Records from a data source
-- ==== Sys2Proof/Machine/Operands.lean ====
section
/-! DEFINITION. Operand assembly (30_encoding.md R36). -/

namespace Sys2Proof.Machine

/-- The rule number `r = arg[7:0]` of `LDRULE`; none when `arg[ARG_WIDTH-1:8]` is not 0 (30_encoding.md R36). -/
def ruleOperand (arg : Nat) : Option Byte :=
  if arg / 2 ^ 8 = 0 then some (BitVec.ofNat 8 arg) else none

/-- The count `n = arg` of `EVOLVE` and `EMITN`: unsigned, any value including 0, neither extended, scaled nor shifted
(30_encoding.md R36). -/
def countOperand (arg : Nat) : Nat := arg

end Sys2Proof.Machine
end

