-- ==== Sys2Proof/Machine/Step.lean ====
section
/-! DEFINITION. One step of the machine, and a state whose next step runs a given transaction. -/

namespace Sys2Proof.Machine

/-- One atomic step: reset, an engine step, the acceptance of a command, or idling (10_state.md R18). -/
def step (s : State) : Host.Outcome State Fault Refusal := advance s

/-- `s` with the transaction whose bits are the low `nbits` of `w` as the host's next offer, accepted in the next step
(log entry 3: commands come from outside the block, which stores none). -/
def State.withFetchWord (s : State) (nbits w : Nat) : State := s.present nbits w

end Sys2Proof.Machine
end

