theorem decode_ldrule_arg {c : Command} {a : Nat} (h : decode c = .ok (.ldrule a)) : a = c.arg := by
  simpa using decode_ok_cases h

theorem decode_evolve_arg {c : Command} {n : Nat} (h : decode c = .ok (.evolve n)) : n = c.arg := by
  simpa using decode_ok_cases h

theorem decode_emitn_arg {c : Command} {n : Nat} (h : decode c = .ok (.emitn n)) : n = c.arg := by
  simpa using decode_ok_cases h

/-- A transaction the bus can carry decodes to a well-formed command. -/
theorem decode_wf {c : Command} {i : Instr} {cfg : Config} (hd : decode c = .ok i) (hf : c.fits cfg = true) :
    i.wf cfg = true := by
  cases i with
  | ldrule a => rw [decode_ldrule_arg hd]; exact hf
  | evolve n => rw [decode_evolve_arg hd]; exact hf
  | emitn n => rw [decode_emitn_arg hd]; exact hf
  | _ => rfl

/-! ## What the engine, an illegal code and a command leave unchanged -/

@[simp] theorem engineStep_rule (s : State) : s.engineStep.rule = s.rule := by
  unfold State.engineStep; split <;> rfl
@[simp] theorem engineStep_ruleValid (s : State) : s.engineStep.ruleValid = s.ruleValid := by
  unfold State.engineStep; split <;> rfl
@[simp] theorem engineStep_table (s : State) : s.engineStep.table = s.table := by
  unfold State.engineStep; split <;> rfl
@[simp] theorem engineStep_host (s : State) : s.engineStep.host = s.host := by
  unfold State.engineStep; split <;> rfl

/-- An accepted illegal code can write `ERR` and `CAUSE` only (30_encoding.md R37). -/
theorem acceptIllegal_frame {s t : State} (h : acceptIllegal s = .next t) :
    ∃ e k, t = { s with err := e, cause := k } := by
  obtain ⟨-, rfl⟩ | ⟨-, rfl⟩ := acceptIllegal_next h
  · exact ⟨t.err, t.cause, rfl⟩
  · exact ⟨true, .illegalCmd, rfl⟩

theorem Performed.host_eq {s t : State} {i : Instr} (h : Performed s i t) : t.host = s.host := by
  cases h <;> rfl

/-- Taking an offer touches no other offer. -/
theorem acceptOffer_host {c : Command} {s t : State} (h : acceptOffer c s = .next t) : t.host = s.host := by
  obtain ⟨-, ⟨i, -, he⟩ | ⟨e, -, he⟩⟩ := acceptOffer_next h
  · exact (exec_next he).host_eq
  · obtain ⟨_, _, rfl⟩ := acceptIllegal_frame he
    rfl

/-- Only `INIT` and `STEP` write `STATE` when performed (10_state.md R10). -/
theorem Performed.state_writer {s t : State} {i : Instr} (h : Performed s i t) (hne : t.state ≠ s.state) :
    s.err = false ∧ (i = .init ∨ i = .step) := by
  cases h with
  | initialised he => exact ⟨he, .inl rfl⟩
  | stepped he _ => exact ⟨he, .inr rfl⟩
  | _ => exact absurd rfl hne

/-- Only `LDRULE` writes `RULE`, `RULE_VALID` and `TABLE` when performed (10_state.md R8, R9). -/
theorem Performed.rule_writer {s t : State} {i : Instr} (h : Performed s i t)
    (hne : t.rule ≠ s.rule ∨ t.ruleValid ≠ s.ruleValid ∨ t.table ≠ s.table) :
    s.err = false ∧ ∃ arg < 256, i = .ldrule arg := by
  cases h with
  | ruleLoaded arg he ha => exact ⟨he, arg, ha, rfl⟩
  | _ => simp at hne

/-- Only `EMIT`, which advances it, and `INIT`, `STEP` and `EVOLVE`, which restart it, write `BYTE_IDX` when performed
(10_state.md R13). -/
theorem Performed.lane_writer {s t : State} {i : Instr} (h : Performed s i t) (hne : t.byteIdx ≠ s.byteIdx) :
    s.err = false ∧ (t = s.emitLane ∨ (t.byteIdx = 0#2 ∧ (i = .init ∨ i = .step ∨ ∃ n, i = .evolve n))) := by
  cases h with
  | initialised he => exact ⟨he, .inr ⟨rfl, .inl rfl⟩⟩
  | stepped he _ => exact ⟨he, .inr ⟨rfl, .inr (.inl rfl)⟩⟩
  | evolving n he _ => exact ⟨he, .inr ⟨rfl, .inr (.inr ⟨n, rfl⟩)⟩⟩
  | emitted he => exact ⟨he, .inl rfl⟩
  | _ => exact absurd rfl hne

/-! ## The invariant -/

section Invariant
variable {s t : State}

theorem reset_table_eq_buildRule : State.reset.table = buildRule 0x00#8 := by decide

/-- Reset establishes the invariant on a block of a valid width, whatever it held before. -/
theorem resetEvent_inv (h : s.cfg.valid) : s.resetEvent.Inv := by
  have hpos : 0 < s.cfg.argLimit := Nat.two_pow_pos _
  exact ⟨reset_table_eq_buildRule, ⟨h, hpos, hpos⟩, .inl rfl, ⟨fun _ => ⟨rfl, rfl⟩, by simp⟩,
    fun _ => ⟨rfl, rfl⟩, fun _ => rfl⟩

theorem elapse_inv (h : s.Inv) : s.elapse.Inv := h

theorem consume_inv (h : s.Inv) : s.consume.Inv := h

theorem writeReg_inv (h : s.Inv) (v : Word) : (s.writeReg v).Inv := h

theorem respond_inv (h : s.Inv) (w : Word) : (s.respond w).Inv := h

theorem restartLane_inv (h : s.Inv) : s.restartLane.Inv := by
  obtain ⟨ht, hc, ho, hf, hn, -⟩ := h
  exact ⟨ht, hc, ho, hf, hn, fun _ => rfl⟩

/-- The lane may move while no evolution is under way. -/
theorem emitLane_inv (h : s.Inv) (hi : s.iterCnt = 0) : s.emitLane.Inv := by
  obtain ⟨ht, hc, ho, hf, hn, -⟩ := h
  exact ⟨ht, hc, ho, hf, hn, fun hne => absurd hi hne⟩

/-- Rule and table are written together (40_rule_decoder.md R43). -/
theorem writeRule_inv (h : s.Inv) (r : Byte) : (s.writeRule r (buildRule r)).Inv := by
  obtain ⟨-, hc, ho, hf, -, hl⟩ := h
  exact ⟨rfl, hc, ho, hf, by simp, hl⟩

/-- A fault is recorded on an idle block (60_exceptions.md R66, R67). -/
theorem raise_inv (h : s.Inv) (hb : s.busy = false) {k : Cause} (hk : k ≠ .none) : (s.raise k).Inv := by
  obtain ⟨ht, hc, ho, -, hn, hl⟩ := h
  exact ⟨ht, hc, ho, ⟨fun _ => (busy_eq_false_iff s).mp hb, fun _ => hk, fun _ => rfl⟩, hn, hl⟩

/-- An evolution of fewer than `2^ARG_WIDTH` steps may be under way on an unfaulted block that has a rule, emits nothing and
is at lane 0. -/
theorem writeIterCnt_inv (h : s.Inv) (he : s.err = false) (hv : s.ruleValid = true) (hb : s.byteCnt = 0)
    (hx : s.byteIdx = 0#2) {n : Nat} (hlt : n < s.cfg.argLimit) : (s.writeIterCnt n).Inv := by
  obtain ⟨ht, ⟨hw, -, hbl⟩, -, ⟨-, hcause⟩, -, -⟩ := h
  exact ⟨ht, ⟨hw, hlt, hbl⟩, .inr hb, ⟨by simp [he], hcause⟩, by simp [hv], fun _ => hx⟩

/-- An emission of fewer than `2^ARG_WIDTH` bytes may be under way on an unfaulted block that is not evolving. -/
theorem writeByteCnt_inv (h : s.Inv) (he : s.err = false) (hi : s.iterCnt = 0) {n : Nat} (hlt : n < s.cfg.argLimit) :
    (s.writeByteCnt n).Inv := by
  obtain ⟨ht, ⟨hw, hil, -⟩, -, ⟨-, hcause⟩, hn, hl⟩ := h
  exact ⟨ht, ⟨hw, hil, hlt⟩, .inl hi, ⟨by simp [he], hcause⟩, hn, hl⟩

/-- A busy block has not faulted (60_exceptions.md R67). -/
theorem err_eq_false_of_inv_of_busy (h : s.Inv) (hb : s.busy = true) : s.err = false := by
  obtain ⟨-, -, -, ⟨hidle, -⟩, -, -⟩ := h
  refine Bool.eq_false_of_not_eq_true fun he => ?_
  have hnot : s.busy = false := (busy_eq_false_iff s).mpr (hidle he)
  simp [hnot] at hb

theorem evolutionStep_inv (h : s.Inv) (hi : s.iterCnt ≠ 0) : s.evolutionStep.Inv := by
  have he : s.err = false := err_eq_false_of_inv_of_busy h ((busy_eq_true_iff s).mpr (.inl hi))
  have ⟨_, ⟨_, hlt, _⟩, hone, _, hrule, hlane⟩ := h
  have hv : s.ruleValid = true := Bool.eq_true_of_not_eq_false fun hv => hi (hrule hv).2
  exact writeIterCnt_inv (writeReg_inv h _) he hv (hone.resolve_left hi) (hlane hi) (Nat.sub_lt_of_lt hlt)

theorem emissionStep_inv (h : s.Inv) (hb : s.busy = true) (hi : s.iterCnt = 0) : s.emissionStep.Inv := by
  have ⟨_, ⟨_, _, hlt⟩, _, _, _, _⟩ := h
  have he : s.err = false := err_eq_false_of_inv_of_busy h hb
  exact writeByteCnt_inv (emitLane_inv h hi) he hi (Nat.sub_lt_of_lt hlt)

theorem engineStep_inv (h : s.Inv) (hb : s.busy = true) : s.engineStep.Inv := by
  by_cases hi : s.iterCnt = 0
  · rw [engineStep_of_no_iter hi]; exact emissionStep_inv h hb hi
  · rw [engineStep_of_iter hi]; exact evolutionStep_inv h hi

/-- A well-formed command performed on an idle block keeps the invariant. -/
theorem Performed.inv {i : Instr} (hp : Performed s i t) (h : s.Inv) (hb : s.busy = false) (hw : i.wf s.cfg = true) :
    t.Inv := by
  obtain ⟨hi, hbc⟩ := (busy_eq_false_iff s).mp hb
  cases hp with
  | discarded | nop => exact h
  | ruleLoaded => exact writeRule_inv h _
  | argRange | stepNoRule | evolveNoRule => exact raise_inv h hb (by decide)
  | initialised | stepped => exact restartLane_inv (writeReg_inv h _)
  | evolving n he hv => exact writeIterCnt_inv (restartLane_inv h) he hv hbc rfl (of_decide_eq_true hw)
  | emitted => exact emitLane_inv h hi
  | emitting n he => exact writeByteCnt_inv h he hi (of_decide_eq_true hw)
  | stateRead | ruleRead => exact respond_inv h _

theorem acceptIllegal_inv (ha : acceptIllegal s = .next t) (h : s.Inv) (hb : s.busy = false) : t.Inv := by
  obtain ⟨-, rfl⟩ | ⟨-, rfl⟩ := acceptIllegal_next ha
  · exact h
  · exact raise_inv h hb (by decide)

end Invariant

/-- Settles O45: each kind of step keeps the invariant, and reset establishes it anew. -/
theorem stepKeepsInvariant : Obligations.StepKeepsInvariant := by
  intro s t h hs
  cases step_next hs with
  | reset =>
    obtain ⟨-, ⟨hwidth, -⟩, -⟩ := h
    exact resetEvent_inv hwidth
  | engine _ hb => exact engineStep_inv (elapse_inv h) hb
  | performed c rest i t _ hb _ hf hd he => exact (exec_next he).inv (consume_inv h) hb (decode_wf hd hf)
  | illegal c rest e t _ hb _ _ _ he => exact acceptIllegal_inv he (consume_inv h) hb
  | idle => exact elapse_inv h

/-! ## Acceptance -/

/-- Settles O8: reset and the engine hold the offer, an idle block takes it from the script. -/
theorem acceptedExactlyWhenReady : Obligations.AcceptedExactlyWhenReady := by
  intro s t c rest hs
  refine ⟨by simp [State.cmdReady], fun hh => ⟨fun hr hready => ?_, fun hr hbusy => ?_, fun hr => ?_⟩⟩
  · have hb : s.busy = false := by simpa [State.cmdReady] using hready
    rw [step_of_accept hr hb hh] at hs
    simpa [hh] using acceptOffer_host hs
  · have hb : s.busy = true := by simpa [State.cmdReady] using hbusy
    rw [step_of_busy hr hb] at hs
    cases hs
    simp [hh]
  · rw [step_of_reset hr] at hs
    cases hs
    simp [hh]

/-- Settles O5: the state without the offer is `State.consume`. -/
theorem stepPerformsDecodedCommand : Obligations.StepPerformsDecodedCommand := by
  intro s c rest i hr hb hh hf hd
  simp [step_of_offer hr hb hh hf hd, State.consume, hh]

/-! ## The output ports -/

/-- From `s` to `t` the histories grow by at most one byte or one word, and the parameter stays. -/
def Emits (s t : State) (byte : Option Byte) (word : Option Word) : Prop :=
  t.out = s.out ++ byte.toList ∧ t.rd = s.rd ++ word.toList ∧ (byte = none ∨ word = none) ∧ t.cfg = s.cfg

theorem Emits.nothing {s t : State} (ho : t.out = s.out) (hr : t.rd = s.rd) (hc : t.cfg = s.cfg) :
    Emits s t none none :=
  ⟨by simp [ho], by simp [hr], .inl rfl, hc⟩

theorem Emits.byte {s t : State} (b : Byte) (ho : t.out = s.out ++ [b]) (hr : t.rd = s.rd) (hc : t.cfg = s.cfg) :
    Emits s t (some b) none :=
  ⟨ho, by simp [hr], .inr rfl, hc⟩

theorem Emits.word {s t : State} (w : Word) (ho : t.out = s.out) (hr : t.rd = s.rd ++ [w]) (hc : t.cfg = s.cfg) :
    Emits s t none (some w) :=
  ⟨by simp [ho], hr, .inl rfl, hc⟩

theorem Performed.emits {s t : State} {i : Instr} (h : Performed s i t) : ∃ b w, Emits s t b w := by
  cases h with
  | emitted => exact ⟨_, _, .byte s.laneByte rfl rfl rfl⟩
  | stateRead => exact ⟨_, _, .word s.state rfl rfl rfl⟩
  | ruleRead => exact ⟨_, _, .word s.ruleWord rfl rfl rfl⟩
  | _ => exact ⟨_, _, .nothing rfl rfl rfl⟩

theorem engineStep_emits (s : State) : ∃ b w, Emits s s.engineStep b w := by
  by_cases hi : s.iterCnt = 0
  · rw [engineStep_of_no_iter hi]; exact ⟨_, _, .byte s.laneByte rfl rfl rfl⟩
  · rw [engineStep_of_iter hi]; exact ⟨_, _, .nothing rfl rfl rfl⟩

theorem step_emits {s t : State} (h : step s = .next t) : ∃ b w, Emits s t b w := by
  cases step_next h with
  | reset | idle => exact ⟨_, _, .nothing rfl rfl rfl⟩
  | engine => exact engineStep_emits s.elapse
  | performed c rest i t _ _ _ _ _ he => exact (exec_next he).emits
  | illegal c rest e t _ _ _ _ _ he =>
    obtain ⟨_, _, rfl⟩ := acceptIllegal_frame he
    exact ⟨_, _, .nothing rfl rfl rfl⟩

/-- What was appended is what was added. -/
theorem head?_added_append_toList {α : Type} (l : List α) (x : Option α) : (added l (l ++ x.toList)).head? = x := by
  cases x <;> simp [added]

theorem outPort_of_append {s t : State} {b : Option Byte} (h : step s = .next t) (ho : t.out = s.out ++ b.toList) :
    s.outPort = b := by
  simp only [State.outPort, h, ho, head?_added_append_toList]

theorem rdPort_of_append {s t : State} {w : Option Word} (h : step s = .next t) (hr : t.rd = s.rd ++ w.toList) :
    s.rdPort = w := by
  simp only [State.rdPort, h, hr, head?_added_append_toList]

/-- Settles O46: a step appends at most one byte or one word, and the ports carry what it appends. -/
theorem outputsOneAtATime : Obligations.OutputsOneAtATime := by
  intro s t h
  obtain ⟨b, w, ho, hr, hone, hc⟩ := step_emits h
  rw [State.outValid, State.rdValid, outPort_of_append h ho, rdPort_of_append h hr]
  exact ⟨ho, hr, by simpa using hone, hc⟩

/-! ## Who writes what -/

/-- Settles O47: of the engine's two steps only evolution writes `STATE`, of the commands only `INIT` and `STEP`. -/
theorem registerHasFourWriters : Obligations.RegisterHasFourWriters := by
  intro s t h hne
  cases step_next h with
  | reset hr => exact .inl hr
  | engine =>
    refine .inr (.inl fun hi => hne ?_)
    rw [engineStep_of_no_iter (s := s.elapse) hi]
    rfl
  | performed c rest i t _ hb hh _ hd he =>
    obtain ⟨herr, rfl | rfl⟩ := (exec_next he).state_writer hne
    · exact .inr (.inr ⟨c, rest, hh, hb, herr, .inl hd⟩)
    · exact .inr (.inr ⟨c, rest, hh, hb, herr, .inr hd⟩)
  | illegal c rest e t _ _ _ _ _ he =>
    obtain ⟨_, _, rfl⟩ := acceptIllegal_frame he
    exact absurd rfl hne
  | idle => exact absurd rfl hne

● **Activity**
Filter the data above, keeping only lines that include the string "hcause".

● **Solution to this problem**
  obtain ⟨ht, ⟨hw, -, hbl⟩, -, ⟨-, hcause⟩, -, -⟩ := h
  exact ⟨ht, ⟨hw, hlt, hbl⟩, .inr hb, ⟨by simp [he], hcause⟩, by simp [hv], fun _ => hx⟩
  obtain ⟨ht, ⟨hw, hil, -⟩, -, ⟨-, hcause⟩, hn, hl⟩ := h
  exact ⟨ht, ⟨hw, hil, hlt⟩, .inl hi, ⟨by simp [he], hcause⟩, hn, hl⟩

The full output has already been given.